◆ **Aim of the task**
Please take the lines from the one holding "def tripleOf (q" through the one holding "def scanBank (d" in the data below and copy them exactly.
Material shown Block Start
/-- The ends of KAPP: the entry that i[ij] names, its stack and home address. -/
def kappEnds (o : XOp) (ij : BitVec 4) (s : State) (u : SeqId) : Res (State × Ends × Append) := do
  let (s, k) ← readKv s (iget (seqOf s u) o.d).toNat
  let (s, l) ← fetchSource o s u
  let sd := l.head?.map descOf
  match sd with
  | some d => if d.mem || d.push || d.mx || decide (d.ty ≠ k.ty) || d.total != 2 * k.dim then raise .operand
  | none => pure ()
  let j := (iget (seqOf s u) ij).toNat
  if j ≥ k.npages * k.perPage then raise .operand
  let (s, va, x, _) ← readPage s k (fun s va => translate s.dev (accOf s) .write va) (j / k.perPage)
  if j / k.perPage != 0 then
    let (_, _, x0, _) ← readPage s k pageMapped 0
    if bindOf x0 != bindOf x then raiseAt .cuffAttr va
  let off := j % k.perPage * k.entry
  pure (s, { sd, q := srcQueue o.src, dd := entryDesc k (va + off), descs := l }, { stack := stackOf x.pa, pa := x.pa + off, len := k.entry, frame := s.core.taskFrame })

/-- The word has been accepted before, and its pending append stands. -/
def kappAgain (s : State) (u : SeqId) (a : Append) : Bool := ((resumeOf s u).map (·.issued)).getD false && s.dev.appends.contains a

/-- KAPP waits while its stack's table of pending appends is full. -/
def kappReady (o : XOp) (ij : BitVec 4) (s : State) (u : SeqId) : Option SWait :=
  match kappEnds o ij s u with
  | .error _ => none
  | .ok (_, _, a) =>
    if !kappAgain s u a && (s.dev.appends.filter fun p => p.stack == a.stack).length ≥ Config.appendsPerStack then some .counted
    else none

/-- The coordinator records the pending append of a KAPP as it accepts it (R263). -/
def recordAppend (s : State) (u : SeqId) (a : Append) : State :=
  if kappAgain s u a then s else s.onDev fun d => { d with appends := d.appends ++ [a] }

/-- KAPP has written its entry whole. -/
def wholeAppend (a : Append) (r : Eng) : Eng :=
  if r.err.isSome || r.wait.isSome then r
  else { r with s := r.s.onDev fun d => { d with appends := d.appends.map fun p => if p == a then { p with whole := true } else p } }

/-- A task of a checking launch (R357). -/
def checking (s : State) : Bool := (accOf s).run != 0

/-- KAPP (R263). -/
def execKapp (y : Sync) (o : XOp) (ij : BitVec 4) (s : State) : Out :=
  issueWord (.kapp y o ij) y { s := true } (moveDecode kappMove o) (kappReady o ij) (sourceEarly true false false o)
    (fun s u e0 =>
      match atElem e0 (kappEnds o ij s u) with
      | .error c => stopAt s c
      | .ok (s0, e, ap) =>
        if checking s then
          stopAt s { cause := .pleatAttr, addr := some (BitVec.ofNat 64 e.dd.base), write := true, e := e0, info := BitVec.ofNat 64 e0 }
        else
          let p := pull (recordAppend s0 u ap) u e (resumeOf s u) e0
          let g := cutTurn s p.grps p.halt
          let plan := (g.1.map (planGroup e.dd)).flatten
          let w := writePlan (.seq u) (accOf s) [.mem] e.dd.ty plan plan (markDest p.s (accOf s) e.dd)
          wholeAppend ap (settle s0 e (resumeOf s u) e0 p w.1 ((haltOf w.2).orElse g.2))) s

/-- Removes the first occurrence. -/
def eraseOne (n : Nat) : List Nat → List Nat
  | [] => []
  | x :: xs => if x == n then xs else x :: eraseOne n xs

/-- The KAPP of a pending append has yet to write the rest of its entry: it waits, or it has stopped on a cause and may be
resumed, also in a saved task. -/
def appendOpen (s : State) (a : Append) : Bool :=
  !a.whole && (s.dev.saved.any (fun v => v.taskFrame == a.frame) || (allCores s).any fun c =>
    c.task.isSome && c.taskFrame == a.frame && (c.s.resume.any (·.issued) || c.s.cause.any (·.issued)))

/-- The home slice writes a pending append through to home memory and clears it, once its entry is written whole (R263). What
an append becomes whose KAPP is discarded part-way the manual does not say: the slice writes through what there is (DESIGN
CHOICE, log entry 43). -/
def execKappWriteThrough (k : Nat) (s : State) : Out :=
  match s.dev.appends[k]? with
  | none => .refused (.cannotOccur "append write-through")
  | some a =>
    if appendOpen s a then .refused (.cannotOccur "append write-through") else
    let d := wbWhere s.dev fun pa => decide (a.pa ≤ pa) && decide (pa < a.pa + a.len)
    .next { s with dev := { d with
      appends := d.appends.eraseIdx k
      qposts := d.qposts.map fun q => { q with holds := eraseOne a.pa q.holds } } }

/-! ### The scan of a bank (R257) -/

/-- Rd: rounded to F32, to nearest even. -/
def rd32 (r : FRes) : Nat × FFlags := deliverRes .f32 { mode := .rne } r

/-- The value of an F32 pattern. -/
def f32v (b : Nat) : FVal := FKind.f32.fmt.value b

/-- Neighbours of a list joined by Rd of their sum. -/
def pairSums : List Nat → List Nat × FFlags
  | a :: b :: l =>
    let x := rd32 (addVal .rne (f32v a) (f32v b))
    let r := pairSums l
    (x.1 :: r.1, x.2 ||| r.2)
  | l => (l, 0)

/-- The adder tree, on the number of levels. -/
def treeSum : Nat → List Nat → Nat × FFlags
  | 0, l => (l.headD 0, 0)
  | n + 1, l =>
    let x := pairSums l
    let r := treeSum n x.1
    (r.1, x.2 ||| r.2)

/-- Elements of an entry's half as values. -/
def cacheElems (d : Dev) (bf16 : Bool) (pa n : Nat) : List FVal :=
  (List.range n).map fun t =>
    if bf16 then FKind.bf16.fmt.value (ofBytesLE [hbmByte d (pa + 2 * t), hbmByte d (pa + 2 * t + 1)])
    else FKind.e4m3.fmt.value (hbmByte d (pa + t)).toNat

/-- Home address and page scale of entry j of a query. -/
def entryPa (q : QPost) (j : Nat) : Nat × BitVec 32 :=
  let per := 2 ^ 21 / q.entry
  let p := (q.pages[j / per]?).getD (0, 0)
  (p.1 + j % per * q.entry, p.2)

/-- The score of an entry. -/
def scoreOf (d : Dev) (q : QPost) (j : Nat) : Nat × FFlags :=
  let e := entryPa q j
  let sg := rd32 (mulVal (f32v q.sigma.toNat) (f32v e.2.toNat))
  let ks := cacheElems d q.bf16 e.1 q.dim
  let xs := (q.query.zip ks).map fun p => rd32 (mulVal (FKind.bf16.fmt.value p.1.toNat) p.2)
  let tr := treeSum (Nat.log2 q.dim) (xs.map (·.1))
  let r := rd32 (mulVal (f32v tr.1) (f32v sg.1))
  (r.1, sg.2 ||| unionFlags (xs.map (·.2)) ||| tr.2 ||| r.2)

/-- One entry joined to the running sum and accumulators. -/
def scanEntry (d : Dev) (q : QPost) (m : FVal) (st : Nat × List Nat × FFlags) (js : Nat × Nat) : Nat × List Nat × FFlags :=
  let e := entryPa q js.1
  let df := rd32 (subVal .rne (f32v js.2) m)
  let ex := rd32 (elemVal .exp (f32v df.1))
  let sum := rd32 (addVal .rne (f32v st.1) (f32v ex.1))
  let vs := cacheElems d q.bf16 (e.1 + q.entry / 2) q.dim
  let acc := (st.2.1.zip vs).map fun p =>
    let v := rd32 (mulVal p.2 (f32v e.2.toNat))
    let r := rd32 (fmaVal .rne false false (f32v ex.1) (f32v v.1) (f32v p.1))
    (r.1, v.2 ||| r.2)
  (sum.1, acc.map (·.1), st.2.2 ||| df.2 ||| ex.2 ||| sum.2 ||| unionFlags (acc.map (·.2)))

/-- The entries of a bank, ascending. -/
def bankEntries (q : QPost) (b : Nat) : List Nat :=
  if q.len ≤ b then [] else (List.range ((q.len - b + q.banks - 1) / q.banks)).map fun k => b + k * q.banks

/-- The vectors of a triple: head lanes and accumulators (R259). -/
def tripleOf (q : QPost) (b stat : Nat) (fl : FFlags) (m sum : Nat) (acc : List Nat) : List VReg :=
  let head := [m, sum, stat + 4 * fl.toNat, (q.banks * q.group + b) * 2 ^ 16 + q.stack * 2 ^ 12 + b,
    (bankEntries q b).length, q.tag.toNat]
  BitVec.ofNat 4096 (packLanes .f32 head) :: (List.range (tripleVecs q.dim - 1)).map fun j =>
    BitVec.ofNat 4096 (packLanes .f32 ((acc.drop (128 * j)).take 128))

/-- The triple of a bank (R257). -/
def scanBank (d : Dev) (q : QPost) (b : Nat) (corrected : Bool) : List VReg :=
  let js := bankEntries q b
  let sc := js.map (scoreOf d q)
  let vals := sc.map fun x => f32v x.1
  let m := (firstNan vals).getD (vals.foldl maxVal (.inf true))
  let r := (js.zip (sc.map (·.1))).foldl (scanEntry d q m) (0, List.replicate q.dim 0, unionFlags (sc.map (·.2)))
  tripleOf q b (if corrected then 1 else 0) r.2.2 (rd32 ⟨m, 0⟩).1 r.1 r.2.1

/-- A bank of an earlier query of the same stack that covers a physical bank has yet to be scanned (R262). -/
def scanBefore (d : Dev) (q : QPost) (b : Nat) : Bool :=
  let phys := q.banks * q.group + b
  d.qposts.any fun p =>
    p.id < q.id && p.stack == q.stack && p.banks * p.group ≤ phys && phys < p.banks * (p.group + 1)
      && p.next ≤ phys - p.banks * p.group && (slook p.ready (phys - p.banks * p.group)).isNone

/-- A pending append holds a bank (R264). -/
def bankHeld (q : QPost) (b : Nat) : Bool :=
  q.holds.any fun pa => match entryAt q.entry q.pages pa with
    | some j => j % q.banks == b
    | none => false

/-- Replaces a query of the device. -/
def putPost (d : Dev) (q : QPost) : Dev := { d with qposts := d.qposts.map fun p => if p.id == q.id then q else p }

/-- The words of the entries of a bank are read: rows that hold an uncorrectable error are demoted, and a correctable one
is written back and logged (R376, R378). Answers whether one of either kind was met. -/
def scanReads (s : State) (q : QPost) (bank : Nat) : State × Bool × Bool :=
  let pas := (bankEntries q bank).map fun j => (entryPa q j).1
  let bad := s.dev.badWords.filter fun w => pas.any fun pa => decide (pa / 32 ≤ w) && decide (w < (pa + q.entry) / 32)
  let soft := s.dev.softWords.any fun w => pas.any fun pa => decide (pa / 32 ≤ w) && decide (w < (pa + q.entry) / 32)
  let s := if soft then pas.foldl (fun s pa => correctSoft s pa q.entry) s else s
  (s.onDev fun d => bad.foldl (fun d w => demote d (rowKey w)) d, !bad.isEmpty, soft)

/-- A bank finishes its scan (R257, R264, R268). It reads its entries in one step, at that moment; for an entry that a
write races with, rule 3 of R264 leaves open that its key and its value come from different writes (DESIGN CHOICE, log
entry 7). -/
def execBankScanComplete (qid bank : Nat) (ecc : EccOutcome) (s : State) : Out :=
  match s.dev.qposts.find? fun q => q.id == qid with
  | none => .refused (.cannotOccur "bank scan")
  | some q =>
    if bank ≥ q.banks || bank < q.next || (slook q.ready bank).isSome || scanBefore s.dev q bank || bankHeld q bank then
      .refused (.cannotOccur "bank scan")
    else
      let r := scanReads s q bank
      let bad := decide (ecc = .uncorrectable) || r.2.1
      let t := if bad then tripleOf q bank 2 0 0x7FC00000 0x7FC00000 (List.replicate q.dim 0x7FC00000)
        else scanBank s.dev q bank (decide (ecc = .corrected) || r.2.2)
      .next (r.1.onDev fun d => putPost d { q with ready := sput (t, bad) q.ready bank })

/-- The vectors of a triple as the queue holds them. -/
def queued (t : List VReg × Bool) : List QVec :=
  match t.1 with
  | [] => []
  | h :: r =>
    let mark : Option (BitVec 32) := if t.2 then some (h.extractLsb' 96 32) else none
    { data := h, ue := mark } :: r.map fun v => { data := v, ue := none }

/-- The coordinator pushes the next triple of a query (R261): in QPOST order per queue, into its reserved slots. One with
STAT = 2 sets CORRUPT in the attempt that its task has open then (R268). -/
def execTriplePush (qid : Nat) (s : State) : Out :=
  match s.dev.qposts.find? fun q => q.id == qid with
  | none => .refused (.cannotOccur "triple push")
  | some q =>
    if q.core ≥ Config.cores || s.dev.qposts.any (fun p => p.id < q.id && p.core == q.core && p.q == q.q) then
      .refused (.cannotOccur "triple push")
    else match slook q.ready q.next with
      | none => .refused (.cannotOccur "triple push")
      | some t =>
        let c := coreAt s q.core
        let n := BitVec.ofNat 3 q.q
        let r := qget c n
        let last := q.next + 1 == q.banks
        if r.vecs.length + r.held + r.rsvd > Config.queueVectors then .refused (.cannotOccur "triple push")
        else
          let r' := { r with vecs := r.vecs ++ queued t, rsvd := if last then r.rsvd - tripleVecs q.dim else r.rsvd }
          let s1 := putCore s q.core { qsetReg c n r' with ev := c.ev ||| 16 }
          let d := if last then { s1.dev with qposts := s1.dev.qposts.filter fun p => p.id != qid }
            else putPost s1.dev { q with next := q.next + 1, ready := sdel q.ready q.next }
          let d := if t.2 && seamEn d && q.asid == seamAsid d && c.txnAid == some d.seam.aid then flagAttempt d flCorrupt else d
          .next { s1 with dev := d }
Material shown Block End
◆ **Task response**
def tripleOf (q : QPost) (b stat : Nat) (fl : FFlags) (m sum : Nat) (acc : List Nat) : List VReg :=
  let head := [m, sum, stat + 4 * fl.toNat, (q.banks * q.group + b) * 2 ^ 16 + q.stack * 2 ^ 12 + b,
    (bankEntries q b).length, q.tag.toNat]
  BitVec.ofNat 4096 (packLanes .f32 head) :: (List.range (tripleVecs q.dim - 1)).map fun j =>
    BitVec.ofNat 4096 (packLanes .f32 ((acc.drop (128 * j)).take 128))

/-- The triple of a bank (R257). -/
def scanBank (d : Dev) (q : QPost) (b : Nat) (corrected : Bool) : List VReg :=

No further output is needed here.